= Lipophilic bacteria =

Bacteria that proliferate in lipids

Lipophilic bacteria (fat-loving bacteria) are bacteria that may proliferate in lipids.

==Types==
They include lipophilic corynebacteria.

Cutibacterium acnes is a type of lipophilic bacteria, releasing fatty acids and worsening comedones in acne.

However, the group of lipophilic bacteria are not pathogenic, i.e. they do not cause food poisoning or food infection

==Evolutionary reason==
In terms of evolution, lipophilism can be regarded as fine-tuning the metabolism to lipophilic habitats. Some bacteria do not only accelerate their metabolism using lipids prevailing in their environment, some of them cannot proliferate without external lipid supply. For example, some Corynebacteria, such as Corynebacterium uropygiale, lost their ability to produce certain fatty acids by themselves. On the one hand, this renders the bacteria vulnerable to environmental changes. On the other hand, energy can be saved as there is no need to put effort into lipid synthesis.

==Health risks==
Most materials in laboratories and health-care centers have small amounts of lipids on their surface, and thus may support the proliferation of lipophilic bacteria. However, since they are not pathogenic, this is not a serious threat.
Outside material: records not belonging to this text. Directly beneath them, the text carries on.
/-! ### State.inUpd -/

@[simp] theorem State.inUpd_variant (s : State) (p : Nat) (f : InPort → InPort) : (s.inUpd p f).variant = s.variant := rfl
@[simp] theorem State.inUpd_regs (s : State) (p : Nat) (f : InPort → InPort) : (s.inUpd p f).regs = s.regs := rfl
@[simp] theorem State.inUpd_lock (s : State) (p : Nat) (f : InPort → InPort) : (s.inUpd p f).lock = s.lock := rfl
@[simp] theorem State.inUpd_cyc (s : State) (p : Nat) (f : InPort → InPort) : (s.inUpd p f).cyc = s.cyc := rfl
@[simp] theorem State.inUpd_pcie (s : State) (p : Nat) (f : InPort → InPort) : (s.inUpd p f).pcie = s.pcie := rfl
@[simp] theorem State.inUpd_hst (s : State) (p : Nat) (f : InPort → InPort) : (s.inUpd p f).hst = s.hst := rfl
@[simp] theorem State.inUpd_mac (s : State) (p : Nat) (f : InPort → InPort) : (s.inUpd p f).mac = s.mac := rfl
@[simp] theorem State.inUpd_tb (s : State) (p : Nat) (f : InPort → InPort) : (s.inUpd p f).tb = s.tb := rfl
@[simp] theorem State.inUpd_cap (s : State) (p : Nat) (f : InPort → InPort) : (s.inUpd p f).cap = s.cap := rfl
@[simp] theorem State.inUpd_pls (s : State) (p : Nat) (f : InPort → InPort) : (s.inUpd p f).pls = s.pls := rfl
@[simp] theorem State.inUpd_gys (s : State) (p : Nat) (f : InPort → InPort) : (s.inUpd p f).gys = s.gys := rfl
@[simp] theorem State.inUpd_pair (s : State) (p : Nat) (f : InPort → InPort) : (s.inUpd p f).pair = s.pair := rfl
@[simp] theorem State.inUpd_fq (s : State) (p : Nat) (f : InPort → InPort) : (s.inUpd p f).fq = s.fq := rfl
@[simp] theorem State.inUpd_clu (s : State) (p : Nat) (f : InPort → InPort) : (s.inUpd p f).clu = s.clu := rfl
@[simp] theorem State.inUpd_core (s : State) (p : Nat) (f : InPort → InPort) : (s.inUpd p f).core = s.core := rfl
@[simp] theorem State.inUpd_mig (s : State) (p : Nat) (f : InPort → InPort) : (s.inUpd p f).mig = s.mig := rfl
@[simp] theorem State.inUpd_mbx (s : State) (p : Nat) (f : InPort → InPort) : (s.inUpd p f).mbx = s.mbx := rfl
@[simp] theorem State.inUpd_lck (s : State) (p : Nat) (f : InPort → InPort) : (s.inUpd p f).lck = s.lck := rfl
@[simp] theorem State.inUpd_ril (s : State) (p : Nat) (f : InPort → InPort) : (s.inUpd p f).ril = s.ril := rfl
@[simp] theorem State.inUpd_rilSyncLo (s : State) (p : Nat) (f : InPort → InPort) : (s.inUpd p f).rilSyncLo = s.rilSyncLo := rfl
@[simp] theorem State.inUpd_can (s : State) (p : Nat) (f : InPort → InPort) : (s.inUpd p f).can = s.can := rfl
@[simp] theorem State.inUpd_lp (s : State) (p : Nat) (f : InPort → InPort) : (s.inUpd p f).lp = s.lp := rfl
@[simp] theorem State.inUpd_pool (s : State) (p : Nat) (f : InPort → InPort) : (s.inUpd p f).pool = s.pool := rfl
@[simp] theorem State.inUpd_bank (s : State) (p : Nat) (f : InPort → InPort) : (s.inUpd p f).bank = s.bank := rfl
@[simp] theorem State.inUpd_mem (s : State) (p : Nat) (f : InPort → InPort) : (s.inUpd p f).mem = s.mem := rfl
@[simp] theorem State.inUpd_tok (s : State) (p : Nat) (f : InPort → InPort) : (s.inUpd p f).tok = s.tok := rfl
@[simp] theorem State.inUpd_clk (s : State) (p : Nat) (f : InPort → InPort) : (s.inUpd p f).clk = s.clk := rfl
@[simp] theorem State.inUpd_pwr (s : State) (p : Nat) (f : InPort → InPort) : (s.inUpd p f).pwr = s.pwr := rfl
@[simp] theorem State.inUpd_boot (s : State) (p : Nat) (f : InPort → InPort) : (s.inUpd p f).boot = s.boot := rfl
@[simp] theorem State.inUpd_tph (s : State) (p : Nat) (f : InPort → InPort) : (s.inUpd p f).tph = s.tph := rfl
@[simp] theorem State.inUpd_freeCtr (s : State) (p : Nat) (f : InPort → InPort) : (s.inUpd p f).freeCtr = s.freeCtr := rfl
@[simp] theorem State.inUpd_out (s : State) (p : Nat) (f : InPort → InPort) : (s.inUpd p f).out = s.out := rfl
@[simp] theorem State.inUpd_pending (s : State) (p : Nat) (f : InPort → InPort) : (s.inUpd p f).pending = s.pending := rfl

/-! ### State.gateUpd -/

@[simp] theorem State.gateUpd_variant (s : State) (p : Nat) (f : Gate → Gate) : (s.gateUpd p f).variant = s.variant := rfl
@[simp] theorem State.gateUpd_regs (s : State) (p : Nat) (f : Gate → Gate) : (s.gateUpd p f).regs = s.regs := rfl
@[simp] theorem State.gateUpd_lock (s : State) (p : Nat) (f : Gate → Gate) : (s.gateUpd p f).lock = s.lock := rfl
@[simp] theorem State.gateUpd_cyc (s : State) (p : Nat) (f : Gate → Gate) : (s.gateUpd p f).cyc = s.cyc := rfl
@[simp] theorem State.gateUpd_pcie (s : State) (p : Nat) (f : Gate → Gate) : (s.gateUpd p f).pcie = s.pcie := rfl
@[simp] theorem State.gateUpd_hst (s : State) (p : Nat) (f : Gate → Gate) : (s.gateUpd p f).hst = s.hst := rfl
@[simp] theorem State.gateUpd_mac (s : State) (p : Nat) (f : Gate → Gate) : (s.gateUpd p f).mac = s.mac := rfl
@[simp] theorem State.gateUpd_tb (s : State) (p : Nat) (f : Gate → Gate) : (s.gateUpd p f).tb = s.tb := rfl
@[simp] theorem State.gateUpd_cap (s : State) (p : Nat) (f : Gate → Gate) : (s.gateUpd p f).cap = s.cap := rfl
@[simp] theorem State.gateUpd_pls (s : State) (p : Nat) (f : Gate → Gate) : (s.gateUpd p f).pls = s.pls := rfl
@[simp] theorem State.gateUpd_gys (s : State) (p : Nat) (f : Gate → Gate) : (s.gateUpd p f).gys = s.gys := rfl
@[simp] theorem State.gateUpd_pair (s : State) (p : Nat) (f : Gate → Gate) : (s.gateUpd p f).pair = s.pair := rfl
@[simp] theorem State.gateUpd_fq (s : State) (p : Nat) (f : Gate → Gate) : (s.gateUpd p f).fq = s.fq := rfl
@[simp] theorem State.gateUpd_clu (s : State) (p : Nat) (f : Gate → Gate) : (s.gateUpd p f).clu = s.clu := rfl
@[simp] theorem State.gateUpd_core (s : State) (p : Nat) (f : Gate → Gate) : (s.gateUpd p f).core = s.core := rfl
@[simp] theorem State.gateUpd_mig (s : State) (p : Nat) (f : Gate → Gate) : (s.gateUpd p f).mig = s.mig := rfl
@[simp] theorem State.gateUpd_mbx (s : State) (p : Nat) (f : Gate → Gate) : (s.gateUpd p f).mbx = s.mbx := rfl
@[simp] theorem State.gateUpd_lck (s : State) (p : Nat) (f : Gate → Gate) : (s.gateUpd p f).lck = s.lck := rfl
@[simp] theorem State.gateUpd_ril (s : State) (p : Nat) (f : Gate → Gate) : (s.gateUpd p f).ril = s.ril := rfl
@[simp] theorem State.gateUpd_rilSyncLo (s : State) (p : Nat) (f : Gate → Gate) : (s.gateUpd p f).rilSyncLo = s.rilSyncLo := rfl
@[simp] theorem State.gateUpd_can (s : State) (p : Nat) (f : Gate → Gate) : (s.gateUpd p f).can = s.can := rfl
@[simp] theorem State.gateUpd_lp (s : State) (p : Nat) (f : Gate → Gate) : (s.gateUpd p f).lp = s.lp := rfl
@[simp] theorem State.gateUpd_pool (s : State) (p : Nat) (f : Gate → Gate) : (s.gateUpd p f).pool = s.pool := rfl
@[simp] theorem State.gateUpd_bank (s : State) (p : Nat) (f : Gate → Gate) : (s.gateUpd p f).bank = s.bank := rfl
@[simp] theorem State.gateUpd_mem (s : State) (p : Nat) (f : Gate → Gate) : (s.gateUpd p f).mem = s.mem := rfl
@[simp] theorem State.gateUpd_tok (s : State) (p : Nat) (f : Gate → Gate) : (s.gateUpd p f).tok = s.tok := rfl
@[simp] theorem State.gateUpd_clk (s : State) (p : Nat) (f : Gate → Gate) : (s.gateUpd p f).clk = s.clk := rfl
@[simp] theorem State.gateUpd_pwr (s : State) (p : Nat) (f : Gate → Gate) : (s.gateUpd p f).pwr = s.pwr := rfl
@[simp] theorem State.gateUpd_boot (s : State) (p : Nat) (f : Gate → Gate) : (s.gateUpd p f).boot = s.boot := rfl
@[simp] theorem State.gateUpd_tph (s : State) (p : Nat) (f : Gate → Gate) : (s.gateUpd p f).tph = s.tph := rfl
@[simp] theorem State.gateUpd_freeCtr (s : State) (p : Nat) (f : Gate → Gate) : (s.gateUpd p f).freeCtr = s.freeCtr := rfl
@[simp] theorem State.gateUpd_out (s : State) (p : Nat) (f : Gate → Gate) : (s.gateUpd p f).out = s.out := rfl
@[simp] theorem State.gateUpd_pending (s : State) (p : Nat) (f : Gate → Gate) : (s.gateUpd p f).pending = s.pending := rfl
Lipophilic bacteria may also proliferate in diet fat. However, in modern food industry this is very rare and at worst causes a discoloration of the fat.

==Commercial use==
Many lipophilic bacteria are a good source of biosurfactants, hence are used commercially, e.g. Bacillus licheniformis. These kinds of bacteria produce biosurfactants which replace chemically produced surfactants. Biosurfactants are degradable unlike the chemical ones.